For all the return to elected government in 1991, politics in the country has remained stymied by the increasingly widening chasm between the two political parties and especially on account of the frayed personal relations between their two leaders. Khaleda Zia and Sheikh Hasina have alternated as prime ministers (Hasina holds the office at present), but that has been no assurance of democracy digging deeper roots in the country. The BNP boycotted the last parliamentary election as a protest against the ruling Awami League's refusal to agree to the polls being overseen by a neutral administration. For its part, the Awami League, which through the fifteenth amendment to the constitution did away with the provision for a caretaker government to take charge between elections, was dismissive of the BNP's demand. The election saw as many as 153 lawmakers, of a total of 300 (excluding the reserved seats for women in parliament) elected unopposed, giving critics of the government ample reasons to question the legitimacy of the government. Sheikh Hasina, who had earlier given the country to understand that the January 2014 election was but a fulfillment of constitutional obligations and thereby hinted at a fresh round of voting at some point, now appears determined not to go for a new election before the term of the present parliament draws to an end in 2019.

The government's political propensities apart, Prime Minister Sheikh Hasina has effectively taken steps to free the country of the questionable legacy it was put into over the twenty one years between the fall of the government of Sheikh Mujibur Rahman and the rise of her own administration through the election of June 1996. For one thing, her first government (1996-2001) repealed the indemnity ordinance, paving the way for a trial of the assassins of her father. Five of them were tried and executed. Five others, handed down capital punishment, remain fugitive, with at least a couple of them holed up in the United States and Canada. For another, the Awami League, having committed itself to ensuring a trial of the war criminals of 1971 — right wing political elements who, as part of the extremist Jamaat-e-Islami, collaborated with the Pakistan army in the genocide of Bengalis — initiated the process of justice through putting in place the relevant laws relating to the trials. The government oversaw the setting up of war crimes tribunals, which have so far sent five of the war criminals to death, despite protests from such bodies as Amnesty International and Human Rights Watch. Among those walking the gallows was a senior BNP figure who had served Khaleda Zia as her advisor on parliamentary affairs.

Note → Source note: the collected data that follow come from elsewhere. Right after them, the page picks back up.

/-- Change every channel in service. -/
def everyChannel (f : Chan → Chan) (d : Dp) : Dp :=
  (List.range 17).foldl (fun d k => if (chanOf d k).isolated then d else modChan k f d) d

/-- Whether a package answers status commands: in W1 an isolated one does, its channel's engine stays in service for them
(R327). -/
def pkgAnswers (d : Dp) (k w : Nat) : Bool := (chanOf d k).used.getLsbD w && !statusGone d k w

/-- Queue an STS to every populated position in turn (R232). -/
def stsAll (k : Nat) (d : Dp) : Dp := (List.range 4).foldl (fun d w => if pkgAnswers d k w then queueSts k w d else d) d

/-- ALERT_N falls (R232); it is ignored while the alert is stuck and on an isolated channel (R237). -/
def alertFalls (c : Ctl) (k : Nat) (d : Dp) : Dp :=
  let ch := chanOf d k
  if nChan ≤ k ∨ ch.isolated ∨ ch.stuck then d
  else stsAll k (pmuCount c (1 + k) 0x1C 1
    (modChan k (fun x => { x with alerts := satInc 0xFF x.alerts, alertLow := true, stsRound := 1 }) d))

/-- ALERT_N (R232). -/
def execAlertN (chan : Nat) (s : State) : Host.Outcome State Fault Refusal :=
  onDp (fun c d => alertFalls c chan d) s

/-- Whether a latched word, which failed parity, can be what a package received of a command word: one bit of it came wrong
(DEDUCED, log entry 151). -/
def wordLatched (sent latched : BitVec 40) : Bool :=
  ((List.range 40).filter fun i => (sent ^^^ latched).getLsbD i).length = 1

/-- Reissue the command a package discarded for its parity (R231, R232): a PRG under the right it still holds; a PRS,
STS, TMP, TRN or MDW by registering it again. A discarded read has become an absent burst. `since` is the grant of the STS. A
frame 0b11 that came for the latched partition field of a PRG says nothing of the programme there. -/
def reissueDiscarded (k w : Nat) (cmd : BitVec 40) (since : Stamp) (d : Dp) : Dp :=
  let mops := mapIf (fun m => m.chan = k && setWarp m.set = w && !m.kind.isRead && m.issued.isSome && wordLatched (mopWord m) cmd)
    (fun m => { m with issued := none }) d.mops
  let here := fun (p : Prog) => p.chan = k && setWarp p.set = w && p.st = .granted
  let progs := mapIf
    (fun p => here p && wordLatched (prgWord (p.set % 32) p.row) cmd && elapsed since d.now ≤ elapsed p.granted d.now)
    (fun p => { p with st := .hasRight })
    (mapIf (fun p => here p && cmd.extractLsb' 35 5 = 0x18 && cmd.extractLsb' 30 5 = BitVec.ofNat 5 (p.set % 32))
      (fun p => { p with told := false }) d.mrg.progs)
  { d with mops := mops, mrg := { d.mrg with progs := progs } }

/-- The programmes of a package for which a frame 0b11 has come, whose write bursts it found bad (R231): each is issued again
under the right it still holds. -/
def reissueTold (k w : Nat) (d : Dp) : Dp :=
  let progs := mapIf (fun p => p.chan = k && setWarp p.set = w && p.st = .granted && p.told)
    (fun p => { p with st := .hasRight, told := false }) d.mrg.progs
  { d with mrg := { d.mrg with progs := progs } }

/-- The end of a round of STS responses (R232): ALERT_N has been released, or every package is read once more; a line still
low after the second round is stuck. `low` is the level of ALERT_N. -/
def alertRound (k : Nat) (low : Bool) (d : Dp) : Dp :=
  let ch := chanOf d k
  let left := d.mops.any fun m => m.chan = k && (match m.kind with
    | .status _ => true
    | _ => false)
  if ch.alertLow = false ∨ left then d
  else if !low then modChan k (fun x => { x with alertLow := false, stsRound := 0 }) d
  else if ch.stsRound < 2 then stsAll k (modChan k (fun x => { x with stsRound := x.stsRound + 1 }) d)
  else raise k 0x14 0 0 0xFF noAccess (modChan k (fun x => { x with alertLow := false, stsRound := 0, stuck := true }) d)

/-- What the causes of an STS response say (R231, R232): CA parity, bad write bursts, an internal fault. -/
def stsCauses (c : Ctl) (k w : Nat) (b : BitVec 128) (since : Stamp) (d : Dp) : Dp :=
  let cause := respByte b 0
  let d1 : Dp := if cause.getLsbD 0 then
      reissueDiscarded k w (stsCommand b) since
        (raise k 0x19 0 w 0xFF noAccess (modChan k (fun x => { x with caParity := satInc 0xFF x.caParity }) d))
    else d
  let told := (d1.mrg.progs.filter fun p => p.chan = k && setWarp p.set = w && p.st = .granted && p.told).length
  let d2 := if cause.getLsbD 1 then
      (List.range told).foldl (fun d _ =>
        pmuCount c (1 + k) 0x1B 1
          (raise k 0x18 0 1 0xFF 3 (modChan k (fun x => { x with wrCrc := satInc 0xFFFF x.wrCrc }) d))) (reissueTold k w d1)
    else d1
  if cause.getLsbD 3 then raise k 0x12 0 w 0xFF noAccess d2 else d2

/-- An STS response (R224, R232, R327): a package's status bytes, or no response at all. One whose CRC-16 fails is counted
and its STS is issued again (DESIGN CHOICE, log entry 125). -/
def stsReturned (c : Ctl) (k w : Nat) (x : ShortBurst) (low : Bool) (d : Dp) : Dp :=
  match d.mops.find? fun m => m.chan = k && m.kind = .status w && m.issued.isSome with
  | none => d
  | some m =>
    let d1 := (if x.absent then id else track k w) (dropMops (· = m) d)
    if x.absent then
      alertRound k low (raise k 0x11 0 w 0xFF 0 (modChan k (fun y => { y with absent := satInc 0xFF y.absent }) d1))
    else if shortOk x = false then queueSts k w (slotFails c k 0xFF d1)
    else alertRound k low (stsCauses c k w x.bytes (m.issued.getD 0) d1)

/-- STS_RESPONSE (R232): a package's status bytes, or no response at all; `low` is the level of ALERT_N. -/
def execStsResponse (chan : Nat) (warp : Nat) (resp : ShortBurst) (low : Bool) (s : State) :
    Host.Outcome State Fault Refusal :=
  onDp (fun c d => stsReturned c chan warp resp low d) s

/-- The next channel a set's programming right visits after one: isolated channels are skipped (R95). -/
def nextHolder (d : Dp) (set k : Nat) : Nat :=
  ((List.range 17).map fun i => (k + 1 + i) % 17).find? (fun x => !unitIsolated d x (setWarp set)) |>.getD k

/-- Whether the holder of a set's right keeps it: a programme with the right, one under way, or the 500 ns of R154. -/
def rightHeld (d : Dp) (set k : Nat) : Bool :=
  (d.mrg.progs.any fun p => p.chan = k && p.set = set && (progFlying p || (p.st = .hasRight && progReady d p))) ||
  (d.mrg.holdUntil.any fun x => x.1 = set)

/-- Give the right to a channel: its oldest pending programme of the set that may be programmed takes it. -/
def takeRight (set k : Nat) (d : Dp) : Dp :=
  match d.mrg.progs.find? fun p => p.chan = k && p.set = set && p.st = .pending && progReady d p with
  | some p => modProg p.id (fun x => { x with st := .hasRight, mark := d.nextMop }) d
  | none => d

/-- A set's programming right visits the next channel (R95). A programme that may no longer be granted, because its
row's delta has closed, gives the right up. -/
def visitRight (set : Nat) (d : Dp) : Dp :=
  let k := smGet 0 d.mrg.right set
  if stripeSets (cfgN d) ≤ set ∨ lifted d ∨ rightHeld d set k then d
  else
    let k' := nextHolder d set k
    let progs := mapIf (fun p => p.chan = k && p.set = set && p.st = .hasRight) (fun p => { p with st := .pending }) d.mrg.progs
    takeRight set k' { d with mrg := { d.mrg with right := smSet 0 d.mrg.right set k', progs := progs } }

/-- PROGRAMMING_RIGHT (R95). -/
def execProgrammingRight (set : Nat) (s : State) : Host.Outcome State Fault Refusal :=
  onDp (fun _ d => visitRight set d) s

/-- The 500 ns hold of a set's right ends (R154). -/
def holdEnds (set : Nat) (d : Dp) : Dp := { d with mrg := { d.mrg with holdUntil := smErase d.mrg.holdUntil set } }

/-- PROGRAMMING_RIGHT_HOLD_END (R154). -/
def execProgrammingRightHoldEnd (set : Nat) (s : State) : Host.Outcome State Fault Refusal :=
  onDp (fun _ d => holdEnds set d) s

/-- Whether a read is served ahead of a programme that holds the right (R63). -/
def aheadOf (m : Mop) (p : Prog) : Bool :=
  m.id < p.mark || (match m.kind with
    | .codeword _ => true
    | .peer _ host => host
    | _ => false)

/-- Whether a partition can start an operation: no programme, reset or read is in service on it. -/
def partitionFree (d : Dp) (k set : Nat) : Bool :=
  (flyingProg d k set).isNone && (resetOut d k set).isNone && !((partReads d k set).any fun m => m.issued.isSome)

/-- Whether a read may be served now: its slot holds no indeterminate content (R65), and no programme that holds the right
goes before it. -/
def readAllowed (d : Dp) (m : Mop) : Bool :=
  !indeterminate d (m.set, m.row, m.chan) &&
  match d.mrg.progs.find? fun p => p.chan = m.chan && p.set = m.set && p.st = .hasRight with
  | none => true
  | some p => aheadOf m p

/-- Whether a read is the first of its partition's queue that may be served. -/
def readFirst (d : Dp) (m : Mop) : Bool :=
  match d.mops.find? fun x => x.chan = m.chan && x.set = m.set && x.kind.isRead && x.issued.isNone && x.req ≠ 5 && readAllowed d x with
  | some x => x.id = m.id
  | none => m.req = 5

/-- Whether a media operation is registered at its channel's issue port: one that could be granted now. -/
def registered (d : Dp) (m : Mop) : Bool :=
  m.issued.isNone && !(if m.kind.isStatus then statusGone d m.chan (setWarp m.set) else unitIsolated d m.chan (setWarp m.set)) &&
  (match m.kind with
   | .reset id => (match findProg d id with
       | some p => progFlying p
       | none => true) && (resetOut d m.chan m.set).isNone
   | .status _ => true
   | .temperature _ => true
   | .train _ _ _ => true
   | .mdw _ _ _ => true
   | _ => partitionFree d m.chan m.set && readAllowed d m && readFirst d m)

/-- Whether a programme is registered at its channel's issue port (R63): it holds the right, or the right is lifted
(R96), and no read is served ahead of it. -/
def progRegistered (d : Dp) (p : Prog) : Bool :=
  (p.st = .hasRight || (lifted d && p.st = .pending)) && progReady d p && partitionFree d p.chan p.set &&
  !unitIsolated d p.chan (setWarp p.set) &&
  (lifted d || !(d.mops.any fun m => m.chan = p.chan && m.set = p.set && m.kind.isRead && m.issued.isNone &&
    !indeterminate d (m.set, m.row, m.chan) && aheadOf m p))

/-- What a requester of the port offers (R463). -/
inductive Offer where
  | mop (m : Mop)
  | prog (p : Prog)
  deriving DecidableEq, Repr

/-- The oldest registered operation of a ring requester. -/
def offerOf (d : Dp) (k r : Nat) : Option Offer :=
  if r = 2 then (d.mrg.progs.find? fun p => p.chan = k && progRegistered d p).map .prog
  else (d.mops.find? fun m => m.chan = k && m.req = r && registered d m).map .mop

/-- Whether an offer's DQ slots are free at this decision (R229). -/
def offerFits (d : Dp) : Offer → Bool
  | .mop m => (dqSlots d m).isSome
  | .prog p => (progSlot d p).isSome

/-- The ring requesters in the order of this decision: those passed over before, then the ring after the last winner (R27,
R229). -/
def portOrder (ch : Chan) : List Nat :=
  ch.passed ++ ((List.range 5).map fun i => (ch.lastWin + 1 + i) % 5).filter fun r => !(r ∈ ch.passed)

/-- What the registered ring requesters offer, in the order of this decision. -/
def ringOffers (d : Dp) (k : Nat) : List (Nat × Offer) :=
  (portOrder (chanOf d k)).filterMap fun r => (offerOf d k r).map fun o => (r, o)

/-- The ring requester granted (R27, R229): the first whose slots are free. -/
def ringWinner (d : Dp) (k : Nat) : Option (Nat × Offer) := (ringOffers d k).find? fun x => offerFits d x.2

/-- The ring after a decision (R27, R229): the requesters passed over keep their place ahead of it; one that is granted from
such a place does not move the ring's. -/
def afterDecision (d : Dp) (k : Nat) (win : Option Nat) (ch : Chan) : Chan :=
  let os := ringOffers d k
  let skipped := (os.takeWhile fun x => !offerFits d x.2).map (·.1)
  let kept := ch.passed.filter fun r => !(r ∈ skipped) && os.any (fun x => x.1 = r) && win ≠ some r
  { ch with
    passed := skipped ++ kept
    lastWin := match win with
      | some r => if r ∈ ch.passed then ch.lastWin else r
      | none => ch.lastWin }

/-- Key of a read-disturb segment (R138). -/
def segKey (k set row : Nat) : Nat := (k * 128 + set) * 4096 + row / 4096

/-- The mapped pages with a member in a segment, rebuilt members included (R138). -/
def segPages (d : Dp) (key : Nat) : List Nat :=
  let k := key / 4096 / 128
  (mappedPages d).filterMap fun e =>
    let s := entryStripe e.2
    let here := (List.range 17).any fun k' => match memberLoc d s k' with
      | some l => l.2.2 = k && segKey l.2.2 l.1 l.2.1 = key
      | none => false
    if here then some e.1 else none

/-- Count a media read in its segment (R138, R139): once the threshold is reached a disturb rewrite of each page of the segment is
queued, at twice the threshold the overrun is reported once. -/
def countDisturb (c : Ctl) (k set row : Nat) (d : Dp) : Dp :=
  let key := segKey k set row
  let n := smGet 0 d.mh.disturb key + 1
  let d1 := counterUpdate c key { d with mh := { d.mh with disturb := smSet 0 d.mh.disturb key n } }
  let thr := rg c 0xE0400 0 24
  if thr ≤ n ∧ !disturbPending d1 key then
    let ps := segPages d1 key
    if ps = [] then { d1 with mh := { d1.mh with disturb := smErase d1.mh.disturb key } }
    else ps.foldl (fun d p => addWork 3 (.disturb (BitVec.ofNat 31 p) key) d) d1
  else if 2 * thr ≤ n ∧ disturbPending d1 key ∧ !(key ∈ d1.mh.overrun) then
    raise 0x5B 0x32 (mkStripe set row).toNat 0 0x06 0 { d1 with mh := { d1.mh with overrun := key :: d1.mh.overrun } }
  else d1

Forty five years after 1971, democratic politics remains a tentative affair. Even so, the popular yearning for good governance, the acknowledgment by the politicians that substantive change is called for, the emphasis on civil liberties and rule of law by citizens and institutions across the board are all a guarantee that Bangladesh is out of the woods. Its economy remains steady; its diplomacy operates on firmer ground; its social fabric remains a work in progress.

Syed Badrul Ahsan, a senior columnist with bdnews24.com, is an author, political commentator, and a literary critic, and has had a three-year stint as a senior diplomat.